***** PROVIDED INFORMATION
/-- What started commands wait for, those among them whose mailbox has been reset since (R84, R87). -/
def started (s : State) : List Wait :=
  ((s.mbxs.map (·.2)) ++ [s.boardMbx]).filterMap (fun b => b.cur.map (·.2)) ++ s.ghosts.map (·.2)

/-- Some started command waits for `w`. -/
def waiting (s : State) (w : Wait → Bool) : Bool := (started s).any w

/-- A mailbox gives its started command up: it runs to its end and answers nobody (R84, R87). -/
def State.orphanCur (s : State) (m : MbxId) : State :=
  match (mbxOf s m).cur with
  | some (_, w) => ({ s with ghosts := s.ghosts ++ [(m, w)] } : State).modMbx m ({ · with cur := none })
  | none => s

/-- A read serves this ring of the function. -/
def readsRing (fid r : Nat) (q : Read) : Bool := q.fid = fid && (q.purpose = .desc r || q.purpose = .index r)

/-- A read serves the function's mailbox. -/
def readsMbx (fid : Nat) (q : Read) : Bool :=
  q.fid = fid && match q.purpose with
    | .mbxIndex | .mbxSlots _ => true
    | _ => false

/-- What a ring or mailbox that has become FENCED was reading is discarded when it comes (R116). -/
def State.killFenced (s : State) (fid : Nat) : State :=
  s.killReads fun q =>
    ((fnD s fid).rings.any fun e => e.2.state = 3 && readsRing fid e.1 q)
      || ((mbxOf s (.fn fid)).state = 3 && readsMbx fid q)

/-! ### Events (R362 to R364) -/

/-- The number an event's SUBJECT field holds. -/
def Subject.value : Subject → Nat
  | .dev n => n
  | .hostPort n => n
  | .fn f => f

/-- The event concerns what this mailbox may hear of (R362). -/
def hears (s : State) (fid : Nat) (subj : Subject) : Bool :=
  if fidFn fid = 0 then
    if fidPort fid = s.eft.ownerPort then true
    else match subj with
      | .dev _ => false
      | .hostPort n => n = fidPort fid
      | .fn f => fidPort f = fidPort fid
  else subj = .fn fid

/-- The 32 bytes of an event record (R362). -/
def eventBytes (seq time code : Nat) (subj : Subject) (arg : Nat) : List Byte :=
  leBytes 8 seq ++ leBytes 8 time ++ leBytes 2 code ++ leBytes 2 0 ++ leBytes 4 subj.value ++ leBytes 8 arg

/-- Writes a record to a function's event ring: the record, then the producer index, then the MSI-X (O3). A ring that is full, by
the consumer index the device reads, loses the record and counts it (O12). What the host has consumed is not the device's to know:
the index read is a free value between the last one read and the producer index (log entry 6). -/
def State.ringEvent (s : State) (fid time code : Nat) (subj : Subject) (arg : Nat) : State :=
  let m := mbxOf s (.fn fid)
  match m.events with
  | none => s
  | some e =>
    let full := e.pi - e.ci ≥ 2 ^ e.log2
    let (c, s) := if full && tagRoom s fid then
        let (d, s) := (s.hostRdNow fid (e.indexAddr + 8) 8).drawBelow (e.pi - e.ci + 1)
        (e.ci + d, s)
      else (e.ci, s)
    let seq := m.eventSeq
    if e.pi - c ≥ 2 ^ e.log2 || !canIssue s fid then
      (s.modMbx (.fn fid) ({ · with eventSeq := seq + 1, events := some { e with ci := c } })).bump .eventLost fid 0 1
    else
      let s := s.hostWr fid (e.ringAddr + 32 * (e.pi % 2 ^ e.log2)) (eventBytes seq time code subj arg)
      let s := s.hostWr fid e.indexAddr (leBytes 8 (e.pi + 1))
      (s.modMbx (.fn fid) ({ · with eventSeq := seq + 1, events := some { e with ci := c, pi := e.pi + 1 } })).sendMsix
        fid e.vector

/-- An event slot as the Board reads it: a 64-byte response header with the record in INLINE (R365). -/
def boardEvent (rec : List Byte) : List Byte :=
  leBytes 2 0x0C04 ++ leBytes 2 0xFFFF ++ List.replicate 28 0 ++ rec

/-- Gives the Board an event, 64 at most pending (R365), with an in-band interrupt when enabled (R444). -/
def State.boardRec (s : State) (time code : Nat) (subj : Subject) (arg : Nat) : State :=
  match s.boardMbx.events with
  | none => s
  | some _ =>
    let seq := s.boardMbx.eventSeq
    let held := (s.i3c.ready.filter (fun | .event _ => true | _ => false)).length
    let s := { s with boardMbx := { s.boardMbx with eventSeq := seq + 1 } }
    if 64 ≤ held then s.bump .eventLost 65536 0 1
    else
      let s := { s with i3c := { s.i3c with
        ready := s.i3c.ready ++ [.event (boardEvent (eventBytes seq time code subj arg))] } }
      if s.i3c.ibiEn && s.i3c.addr.isSome then s.emit (.i3cIbi 0xA2) else s

/-- The subscription's MASK takes the class of `code` (R363). -/
def EventRing.takes (e : EventRing) (code : Nat) : Bool := bit e.mask (code / 256 - 1)

/-- Delivers an event to every mailbox that subscribes to its class and may hear of its subject. -/
def State.deliver (s : State) (time code : Nat) (subj : Subject) (arg : Nat) : State :=
  let s := s.mbxs.foldl (fun s (fid, m) =>
    match m.events with
    | some e => if e.takes code && hears s fid subj then s.ringEvent fid time code subj arg else s
    | none => s) s
  match s.boardMbx.events with
  | some e => if e.takes code then s.boardRec time code subj arg else s
  | none => s

/-- Raises an event. While the Eft restarts, the event waits for its return (R343, R438; log entry 7). -/
def State.event (s : State) (code : Nat) (subj : Subject) (arg : Nat) : State :=
  if s.eft.headless then { s with eft := { s.eft with deferred := s.eft.deferred ++ [(s.time, code, subj, arg)] } }
  else s.deliver s.time code subj arg

/-! ### Elastic work (R34, R35) -/

/-- An elastic consumer runs: it holds credits for the present epoch, and no hold is asserted on its rail. -/
def elasticOn (s : State) (c : Consumer) : Bool :=
  0 < mgetD s.pow.elastic c.key 0 && !(if c.onSds then s.pow.sdsHold else s.pow.coreHold)

/-! ### Fault records (R427, R428) -/

/-- DKIND and UNIT of a domain (R427). -/
def domCode : Dom → Nat × Nat
  | .pipeline p => (0, p)
  | .cluster c => (1, c)
  | .aes u => (2, u)
  | .iru u => (3, u)
  | .keyStore => (4, 0)
  | .hbmPc n => (5, n)
  | .hostPort n => (6, n)
  | .storage => (7, 0)
  | .eft => (8, 0)
  | .device n => (10, n)

/-- STATE of a domain as a number (R423). -/
def DomState.num : DomState → Nat
  | .running => 0 | .contain => 1 | .fence => 2 | .clear => 3 | .probation => 4 | .fenced => 5 | .regrowing => 6

/-- Generates a fault record: kept pending while 64 are not, else lost and counted, its SEQ leaving a gap; it raises a
"fault recorded" event (R428). -/
def State.record (s : State) (dkind unit source action state detail : Nat) : State :=
  let seq := s.flt.nextSeq
  let r : FaultRec := { seq, time := s.time, dkind, unit, source, action, state, detail }
  let full := 64 ≤ s.flt.log.length
  let s := { s with flt := { s.flt with nextSeq := seq + 1, log := if full then s.flt.log else s.flt.log ++ [r] } }
  let s := s.bump .faultOverflow 0 0 (b2n full)
  s.event 0x0E01 (.dev (dkind + 256 * unit)) seq

/-- The machine of a domain. -/
def domOf (s : State) (d : Dom) : DomRec := ((s.flt.doms.find? (·.1 = d)).map (·.2)).getD {}

/-- The state with a domain's machine set. -/
def State.setDom (s : State) (d : Dom) (r : DomRec) : State :=
  { s with flt := { s.flt with doms := s.flt.doms.filter (·.1 ≠ d) ++ (if r = {} then [] else [(d, r)]) } }

/-- The record of a request that a host port did not issue, because the two compositions of its requester ID or address differ (R80): the
port's own domain stays as it is. -/
def State.composeFault (s : State) (fid : Nat) : State :=
  s.record 6 (fidPort fid) 5 0 (domOf s (.hostPort (fidPort fid))).state.num fid

/-- The domain takes intake: RUNNING or PROBATION (R423). -/
def domServes (s : State) (d : Dom) : Bool :=
  match (domOf s d).state with
  | .running | .probation => true
  | _ => false

/-- `FAULT_N` follows its causes (R433): the safe state, or a domain FENCED with no Regrowth in progress for it. -/
def State.updFaultN (s : State) : State :=
  { s with pins := { s.pins with faultN := s.phase = .safe || s.flt.doms.any (·.2.state = .fenced) } }

/-! ### The Spawn Chain's frames (R448) -/

/-- CRC-8 of R448 (polynomial 0x07, initial 0, unreflected) over the `w` low bits of `n`, most significant first. -/
def crc8 : Nat → Nat → Nat → Nat
  | 0, _, c => c
  | w + 1, n, c =>
    let top := (c / 128 % 2) != (n / 2 ^ w % 2)
    let c := c * 2 % 256
    crc8 w n (if top then c ^^^ 7 else c)

/-- Builds a frame with its CRC. -/
def mkFrame (type src dst : Nat) (bcast mark : Bool) (marker part data : Nat) : BitVec 64 :=
  let body := pack [(32, data), (6, part), (4, marker), (1, b2n mark), (1, b2n bcast), (4, dst), (4, src), (4, type)]
  BitVec.ofNat 64 (body * 256 + crc8 56 body 0)

/-- The pins are in functional use: no JTAG instruction has taken them (R460). -/
def pinsIn (s : State) : Bool := !s.dbg.pinsTaken

/-- Sends a frame of this unit to the next. -/
def State.chainSend (s : State) (type dst : Nat) (bcast : Bool) (part data : Nat) : State :=
  if pinsIn s then s.emit (.chainTx (mkFrame type s.chain.addr dst bcast false 0 part data)) else s

end Sys2Proof.Machine
end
**********
■ **WHAT NEEDS TO BE DONE**
Considering only the material above, set down every line from the one with "def hears (s" to the one with "the index read", inclusive, exactly as written.

■ **ANSWER BELOW**
def hears (s : State) (fid : Nat) (subj : Subject) : Bool :=
  if fidFn fid = 0 then
    if fidPort fid = s.eft.ownerPort then true
    else match subj with
      | .dev _ => false
      | .hostPort n => n = fidPort fid
      | .fn f => fidPort f = fidPort fid
  else subj = .fn fid

/-- The 32 bytes of an event record (R362). -/
def eventBytes (seq time code : Nat) (subj : Subject) (arg : Nat) : List Byte :=
  leBytes 8 seq ++ leBytes 8 time ++ leBytes 2 code ++ leBytes 2 0 ++ leBytes 4 subj.value ++ leBytes 8 arg

/-- Writes a record to a function's event ring: the record, then the producer index, then the MSI-X (O3). A ring that is full, by
the consumer index the device reads, loses the record and counts it (O12). What the host has consumed is not the device's to know:
the index read is a free value between the last one read and the producer index (log entry 6). -/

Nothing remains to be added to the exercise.